SwanBitcoin445X250

In a tweet[1] he posted on November 25, 2019, Carlton Fields Senior Counsel Justin S. Wales announced the publication of a unique research paper which linked bitcoin transactions with free speech and the First Amendment of the U.S. Constitution. The paper, which was co-authored with veteran First Amendment lawyer Richard J. Ovelmen, is part of Volume 74[2] of University of Miami Law Review. It’s called “Bitcoin is Speech: Notes Toward Developing the Conceptual Contours of Its Protection Under the First Amendment.”

“I wrote this article alongside my colleague Richard J. Ovelmen, a very important First Amendment lawyer who has written on the topic over the last 35 years,” said Wales during the beginning of an interview with Bitcoin Magazine.

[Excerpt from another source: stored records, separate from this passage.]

/-- A core after a plain word's cycle. -/
theorem Core.next_plain {k : Core} {w : WordEff} {st tag : Nat} {acct : TagAcct}
    (h : w.writes.all (fun x => x.2.plain) = true) (hs : k.slot = none) :
    CoreNext k (Core.tick (k.issued w st tag acct))
      (w.writes.foldl (fun b x => if x.1 - 1 = 0 then x.2.onBank b else b) (k.tick.bankOf k.useBank1))
      ((w.writes.filter (fun x => x.1 - 1 != 0)).map (fun x => ⟨x.1 - 1, k.useBank1, x.2⟩)) := by
  have key : Core.tick (k.issued w st tag acct) = { k.tick with
      group := [], pc := k.pc + 4, accFence := 0, accEntry := 0, accStall := 0, accIdle := 0, tagLeft := tag, acct := acct
      stLeft := st - 1
      flight := k.tick.flight ++ (w.writes.filter (fun x => x.1 - 1 != 0)).map (fun x => ⟨x.1 - 1, k.useBank1, x.2⟩)
      bank0 := (k.tick.setBank k.useBank1 (w.writes.foldl (fun b x => if x.1 - 1 = 0 then x.2.onBank b else b)
        (k.tick.bankOf k.useBank1))).bank0
      bank1 := (k.tick.setBank k.useBank1 (w.writes.foldl (fun b x => if x.1 - 1 = 0 then x.2.onBank b else b)
        (k.tick.bankOf k.useBank1))).bank1 } := by
    have hA := landDue_arch (k.flight.map (fun f => { f with left := f.left - 1 }))
      { k with flight := (k.flight.map (fun f => { f with left := f.left - 1 })).filter (fun f => f.left != 0) }
      { k with flight := (k.flight.map (fun f => { f with left := f.left - 1 })).filter (fun f => f.left != 0) } rfl
    have hF : List.map (fun (f : InFlight) => { f with left := f.left - 1 }) (k.issued w st tag acct).flight
        = k.flight.map (fun f => { f with left := f.left - 1 })
          ++ (w.writes.map (fun x => (⟨x.1, k.useBank1, x.2⟩ : InFlight))).map (fun f => { f with left := f.left - 1 }) := by
      simp only [Core.issued, List.map_append]
    have hG : ((w.writes.map (fun x => (⟨x.1, k.useBank1, x.2⟩ : InFlight))).map (fun f => { f with left := f.left - 1 })).filter
        (fun f => f.left != 0) = (w.writes.filter (fun x => x.1 - 1 != 0)).map (fun x => ⟨x.1 - 1, k.useBank1, x.2⟩) := by
      simp only [List.map_map, List.filter_map]
      rfl
    have hT : k.tick = { landDue { k with flight := (k.flight.map (fun f => { f with left := f.left - 1 })).filter (fun f => f.left != 0) }
        (k.flight.map (fun f => { f with left := f.left - 1 })) with
        cyc := k.cyc + 1, stLeft := k.stLeft - 1, sinceBell := k.sinceBell.map (· + 1) } := by
      have e := hA
      unfold Core.tick
      dsimp only
      rw [e]
      rfl
    have hL := fun X : Core => fun hX : X.arch = k.arch => landDue_arch (k.flight.map (fun f => { f with left := f.left - 1 }))
      { k with flight := (k.flight.map (fun f => { f with left := f.left - 1 })).filter (fun f => f.left != 0) } X hX
    generalize landDue { k with flight := (k.flight.map (fun f => { f with left := f.left - 1 })).filter (fun f => f.left != 0) }
        (k.flight.map (fun f => { f with left := f.left - 1 })) = Y at *
    rw [hT, hA]
    unfold Core.tick
    dsimp only
    rw [hF, List.filter_append, hG]
    rw [landDue_append, hL { k.issued w st tag acct with
      flight := (k.flight.map (fun f => { f with left := f.left - 1 })).filter (fun f => f.left != 0)
        ++ (w.writes.filter (fun x => x.1 - 1 != 0)).map (fun x => ⟨x.1 - 1, k.useBank1, x.2⟩) } rfl, landDue_plain _ _ _ h]
    generalize Y.arch = a
    generalize hone : k.useBank1 = one
    generalize w.writes.foldl (fun b x => if x.1 - 1 = 0 then x.2.onBank b else b) = F
    cases one <;> rfl
  rw [key]
  generalize w.writes.foldl (fun b x => if x.1 - 1 = 0 then x.2.onBank b else b) (k.tick.bankOf k.useBank1) = F
  have hs' := Core.tick_same k
  have hu : k.useBank1 = k.tick.useBank1 := by unfold Core.useBank1; rw [hs'.level]
  refine ⟨?_, ?_, rfl, rfl, hs'.run, hs'.level, rfl, rfl, rfl, rfl, hs'.vbase, Core.tick_cyc k, rfl, hs'.slot.trans hs⟩
  · cases k.useBank1 <;> rfl
  · cases k.useBank1 <;> rfl

/-- A plain word of a ready core that waits n cycles: the command completes; what it does to the core, to memory, and to the
rest of the engine. -/
theorem coreCmd_plain {s : State} {c : Fin 16} {f : CView → WordEff} {n : Nat}
    (hn : groupHold [f ⟨c, s.core c, issueAt s c⟩] (s.core c).cyc = n) (r : CoreReady s c n)
    (hi : (f ⟨c, Core.ticks n (s.core c), issueAt s c⟩).illegal = false)
    (ha : (f ⟨c, Core.ticks n (s.core c), issueAt s c⟩).access = false)
    (hl : (f ⟨c, Core.ticks n (s.core c), issueAt s c⟩).loopOvf = false)
    (hc : (f ⟨c, Core.ticks n (s.core c), issueAt s c⟩).ctl = .none)
    (hp : (f ⟨c, Core.ticks n (s.core c), issueAt s c⟩).writes.all (fun x => x.2.plain) = true)
    (hm : s.fab.upsets = [] ∨ (f ⟨c, Core.ticks n (s.core c), issueAt s c⟩).loads = []
      ∧ (f ⟨c, Core.ticks n (s.core c), issueAt s c⟩).stores = []) :
    ∃ t, coreCmd c true f s = .next t
      ∧ CoreNext (Core.ticks n (s.core c)) (t.core c)
          ((f ⟨c, Core.ticks n (s.core c), issueAt s c⟩).writes.foldl
            (fun b x => if x.1 - 1 = 0 then x.2.onBank b else b)
            ((Core.ticks n (s.core c)).tick.bankOf (s.core c).useBank1))
          (((f ⟨c, Core.ticks n (s.core c), issueAt s c⟩).writes.filter (fun x => x.1 - 1 != 0)).map
            (fun x => ⟨x.1 - 1, (s.core c).useBank1, x.2⟩))
      ∧ t.mem = (wordMem s c (f ⟨c, Core.ticks n (s.core c), issueAt s c⟩)).mem
      ∧ t.fab.upsets = s.fab.upsets ∧ CoreAlone s t c := by
  have hs := Core.ticks_same n (s.core c)
  have hu : (Core.ticks n (s.core c)).useBank1 = (s.core c).useBank1 := by unfold Core.useBank1; rw [hs.level]
  obtain ⟨t, st, tag, acct, h1, h2, h3, h4, h5⟩ := coreCmd_one hn r hi ha hl hc hm
  refine ⟨t, h1, ?_, h3, h4, h5⟩
  rw [h2, ← hu]
  exact Core.next_plain hp (hs.slot.trans r.slot)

Why Link Bitcoin and the First Amendment

The motivation behind this interesting intellectual effort revolved around the narrow and sometimes wrongful interpretation that regulators and courts apply to bitcoin transactions. In Wales’ own words, “one of the issues that we often see when governments pass regulation about Bitcoin or courts interpret whether the sale of bitcoin involves money transmission or implicates financial regulation, is that they look at Bitcoin in a very narrow way. They’ll say that Bitcoin is a currency, currencies are money, and there are these regulations that exist for money.”

But as Wales and his colleague argue, there are instances when bitcoin is much more than money or a financial tool.

“It’s more of an expressive communication tool which should be protected by corresponding rights and protections,” added Wales.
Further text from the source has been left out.